Wang Yang > Chef du PCC à Guandong, l'une des régions les plus prospères de Chine. Il s'est récemment illustré en permettant la tenue d'élections municipales relativement libres dans le village de Wukan, après des manifestations de citadins contre le chef actuel du PCC de Wukan, qui avait réquisitionné des terres controversées.

Xi Jinping, futur président > Actuel vice-président, Xi sera probablement le successeur de Hu Jintao. Son père a été le père de la première «zone économique spéciale» chinoise, consacrée exclusivement aux exportations dans les années 70. Exilée à la campagne durant la Révolution culturelle, sa famille était revenue en grâce avec la mort de Mao.

Bo Xilai > Après avoir ravivé les activités de propagande maoïste à Chongqing, Bo a promis de doubler la taille de la ville d'ici 2020, tout en améliorant les programmes sociaux. Ce souci égalitariste le place à la limite entre le camp des petits princes, auquel il appartient par son père, et celui de la Ligue de la jeunesse.

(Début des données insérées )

-- ==== Sys2Proof/Tests/Slice0.lean ====
section
/-! SUPPORT. The model's own tests. Every expected result is from spec/95_test_vectors.md or a worked example
of an operation rule, none from the model. A test performs one step from reset. -/

namespace Sys2Proof.Tests

open Sys2Proof.Machine

/-- The encoder's response to one request, by one step from reset. -/
def encStep (w : Nat) : Option (Response 48) :=
  match step (State.reset.withFetchWord 66 w) with
  | .next t => if t.decResponses = [] then t.encResponses.getLast? else none
  | _       => none

/-- The decoder's response to one request, by one step from reset. -/
def decStep (w : Nat) : Option DecResponse :=
  match step (State.reset.withFetchWord 66 w) with
  | .next t => if t.encResponses = [] then t.decResponses.getLast? else none
  | _       => none

/-! ## Well-formedness: what it refuses -/

/-- R76: the largest request word is well formed, the number one above it is not. -/
theorem test_wellFormed_refuses_overlong :
    requestWellFormed (2 ^ 66 - 1) = true ∧ requestWellFormed (2 ^ 66) = false := by decide

/-- The same through the decoder, which names its reason. -/
theorem test_decodeBits_refuses_overlong :
    decodeBits (2 ^ 66) = .error .notARequestWord ∧ decodeTableWord 72 (2 ^ 66) = none := by
  constructor <;> rfl

/-! ## Decoding: words written out from the encodings of 30_encoding.md R68, R69 -/

/-- `ENC_F64` of pi (P1 line a), bit by bit: op 00, sign 0, exponent 10000000000, mantissa. -/
theorem test_decode_encF64 :
    decode 0b000100000000001001001000011111101101010100010001000010110100011000#66
      = .encF64 0x400921FB54442D18#64 ∧
    decodeTableWord 66 0x0400921FB54442D18 = some (.encF64 0x400921FB54442D18#64) := by decide

/-- `ENC_F32` of 1.0f with the ignored upper 32 bits set (F20): op 01. -/
theorem test_decode_encF32 :
    decode 0b011101111010101101101111101110111100111111100000000000000000000000#66
      = .encF32 0x3F800000#32 ∧
    decodeTableWord 66 0x1DEADBEEF3F800000 = some (.encF32 0x3F800000#32) := by decide

/-- `DEC_F64` of 1.0 with the ignored upper 16 bits set (X30): op 10. -/
theorem test_decode_decF64 :
    decode 0b101010101111001101000000000000000000000000000000000000000010000001#66
      = .decF64 0x000000000081#48 ∧
    decodeTableWord 66 0x2ABCD000000000081 = some (.decF64 0x000000000081#48) := by decide

/-- `DEC_F32` of -2.5 (X13): op 11. -/
theorem test_decode_decF32 :
    decode 0b110000000000000000101000000000000000000000000000000000000010000010#66
      = .decF32 0xA00000000082#48 ∧
    decodeTableWord 66 0x30000A00000000082 = some (.decF32 0xA00000000082#48) := by decide

/-- The request words of 95_test_vectors.md P2 and P3 are what encoding gives. -/
theorem test_encode_words :
    encode (.encF32 0x3DCCCCCD#32) = 0x1000000003DCCCCCD#66 ∧
    encode (.decF32 0x4CCCCD00007D#48) = 0x300004CCCCD00007D#66 ∧
    encode (.decF64 0x4CCCCD00007D#48) = 0x200004CCCCD00007D#66 ∧
    encode (.encF64 0x3FFFFFFFFFFFEFFF#64) = 0x03FFFFFFFFFFFEFFF#66 := by decide

/-! ## The operations: the vectors of 95_test_vectors.md, each as a request word and its response -/

def vectorsEncF641 : List (Nat × Response 48) :=
  [ (0x03FF0000000000000, .ok 0x000000000081#48),
    (0x0BFF0000000000000, .ok 0x800000000081#48),
    (0x04000000000000000, .ok 0x000000000082#48),
    (0x03FE0000000000000, .ok 0x000000000080#48),
    (0x0C004000000000000, .ok 0xA00000000082#48),
    (0x0400921FB54442D18, .ok 0x490FDAA22182#48),
    (0x03FB999999999999A, .ok 0x4CCCCCCCCD7D#48),
    (0x03FD5555555555555, .ok 0x2AAAAAAAAB7F#48),
    (0x04059000000000000, .ok 0x480000000087#48),
    (0x0C0934A456D5CFAAD, .ok 0x9A522B6AE88B#48),
    (0x00000000000000000, .ok 0x000000000000#48),
    (0x08000000000000000, .ok 0x000000000000#48),
    (0x00000000000000001, .ok 0x000000000000#48),
    (0x0000FFFFFFFFFFFFF, .ok 0x000000000000#48),
    (0x08000000000000001, .ok 0x000000000000#48) ]

def vectorsEncF642 : List (Nat × Response 48) :=
  [ (0x00010000000000000, .error .underflow),
    (0x037E0000000000000, .error .underflow),
    (0x037EFFFFFFFFFFFFF, .error .underflow),
    (0x037F0000000000000, .ok 0x000000000001#48),
    (0x047D0000000000000, .ok 0x0000000000FF#48),
    (0x047DFFFFFFFFFF000, .error .overflow),
    (0x047DFFFFFFFFFEFFF, .ok 0x7FFFFFFFFFFF#48),
    (0x047E0000000000000, .error .overflow),
    (0x07FEFFFFFFFFFFFFF, .error .overflow),
    (0x07FF0000000000000, .error .unrepresentable),
    (0x0FFF0000000000000, .error .unrepresentable),
    (0x07FF8000000000000, .error .unrepresentable),
    (0x07FF0000000000001, .error .unrepresentable),
    (0x0FFF8000000000000, .error .unrepresentable),
    (0x03FF0000000000FFF, .ok 0x000000000081#48) ]

def vectorsEncF643 : List (Nat × Response 48) :=
  [ (0x03FF0000000001000, .ok 0x000000000181#48),
    (0x03FF0000000001001, .ok 0x000000000181#48),
    (0x03FF0000000002FFF, .ok 0x000000000181#48),
    (0x03FF0000000003000, .ok 0x000000000281#48),
    (0x03FFFFFFFFFFFF000, .ok 0x000000000082#48),
    (0x03FFFFFFFFFFFEFFF, .ok 0x7FFFFFFFFF81#48),
    (0x03FFFFFFFFFFFFFFF, .ok 0x000000000082#48),
    (0x0BE8FFFFFFFFFFFFF, .ok 0x80000000006B#48),
    (0x047CFFFFFFFFFFFFF, .ok 0x0000000000FF#48),
    (0x0B7FFFFFFFFFFFFFF, .ok 0x800000000002#48),
    (0x047D2CED32A16A1B1, .ok 0x16769950B5FF#48),
    (0x0380B38FB9DAA78E4, .ok 0x59C7DCED5402#48),
    (0x037D5C72FB1552D83, .error .underflow) ]

/-- 95_test_vectors.md section 2, E1 to E43. -/
def vectorsEncF64 : List (Nat × Response 48) :=
  vectorsEncF641 ++ vectorsEncF642 ++ vectorsEncF643

def vectorsEncF321 : List (Nat × Response 48) :=
  [ (0x1000000003F800000, .ok 0x000000000081#48),
    (0x100000000BF800000, .ok 0x800000000081#48),
    (0x1000000003DCCCCCD, .ok 0x4CCCCD00007D#48),
    (0x10000000040490FDB, .ok 0x490FDB000082#48),
    (0x100000000C0200000, .ok 0xA00000000082#48),
    (0x100000000477FE000, .ok 0x7FE000000090#48),
    (0x10000000000000000, .ok 0x000000000000#48),
    (0x10000000080000000, .ok 0x000000000000#48),
    (0x10000000000000001, .ok 0x000000000000#48),
    (0x100000000007FFFFF, .ok 0x000000000000#48),
    (0x10000000080000001, .ok 0x000000000000#48),
    (0x10000000000800000, .ok 0x000000000003#48),
    (0x10000000000FFFFFF, .ok 0x7FFFFF000003#48),
    (0x1000000003F000001, .ok 0x000001000080#48),
    (0x1000000007E800000, .ok 0x0000000000FF#48) ]
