-- ==== Sys2Proof/Word.lean ====
section
/-! DEFINITION. The words of the unit's ports and the integer readings of a bit pattern
(00_scope.md R12 to R15, 10_state.md R58, R59). -/

namespace Sys2Proof

/-- A 64-bit port value: `XA`, `XB`, `XC`, `IMM`, `PC`, `XR`, `FVALUE`, `FPC` (10_state.md R58, R59). -/
abbrev Word := BitVec 64

/-- The 32-bit command word `CMD` (30_encoding.md R150). -/
abbrev Cmd := BitVec 32

/-- A vector port value: a container of 256 bits, the largest VLEN; bits at and above VLEN are no pins
(00_scope.md R11, log 2). -/
abbrev Vec := BitVec 256

/-- An exception set, a 5-bit mask: bit 0 I, 1 U, 2 O, 3 Z, 4 V (40_fp_arith.md R1004). -/
abbrev ExcSet := BitVec 5

/-- `bits_W(n)`: the W-bit pattern of `n` modulo `2^W` (00_scope.md R14). -/
abbrev bits (W : Nat) (n : Int) : BitVec W := BitVec.ofInt W n

end Sys2Proof
end

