-- ==== Sys2Proof/Config.lean ====
section
/-! DEFINITION. The implementation parameters of the unit (00_scope.md R11): named arguments of the model,
their legal values and their defaults. LAT is not here: it may differ per command and per operand value, so it is
the plain data `State.lats` (log 5). -/

namespace Sys2Proof

/-- When underflow tininess is detected (00_scope.md R11, 40_fp_arith.md R1007). -/
inductive Tininess where
  /-- on the result rounded with an unbounded exponent range -/
  | after
  /-- on the exact value -/
  | before
  deriving DecidableEq, Repr

/-- The parameters of 00_scope.md R11. -/
structure Params where
  /-- `VLEN`: vector operand and result width in bits. -/
  vlen : Nat
  /-- `NTLB`: number of TLB entries. -/
  ntlb : Nat
  /-- `PS`: page shift; a page is `2^PS` bytes. -/
  ps : Nat
  /-- `VALEN`: implemented virtual-address bits. -/
  valen : Nat
  /-- `PALEN`: implemented physical-address bits. -/
  palen : Nat
  /-- `ASIDBITS`: width of an ASID. -/
  asidBits : Nat
  /-- `TININESS`. -/
  tininess : Tininess
  deriving DecidableEq, Repr

/-- The legal values of every parameter, the table of 00_scope.md R11. -/
def Params.legal (c : Params) : Bool :=
  (c.vlen == 128 || c.vlen == 256)
    && [1, 2, 4, 8, 16, 32, 64, 128, 256, 512, 1024].contains c.ntlb
    && (12 ≤ c.ps && c.ps ≤ 30)
    && (c.ps + 1 ≤ c.valen && c.valen ≤ 64)
    && (c.ps + 1 ≤ c.palen && c.palen ≤ 64)
    && (1 ≤ c.asidBits && c.asidBits ≤ 16)

/-- The defaults of 00_scope.md R11. -/
def Params.default : Params where
  vlen := 128
  ntlb := 64
  ps := 12
  valen := 48
  palen := 48
  asidBits := 10
  tininess := .after

end Sys2Proof
end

La Carla Bruni chinoise > Le prochain président chinois, Xi Jinping, n'a pas un charisme inné. Mais il est marié à une vedette de la chanson chinoise. Peng Liyuan, sa femme, est l'une des chanteuses étoiles de l'Armée rouge. Les médias français la surnomment la Carla Bruni chinoise. Elle chante au gala du Nouvel An de CCTV, télévision d'État, chaque année depuis 1982.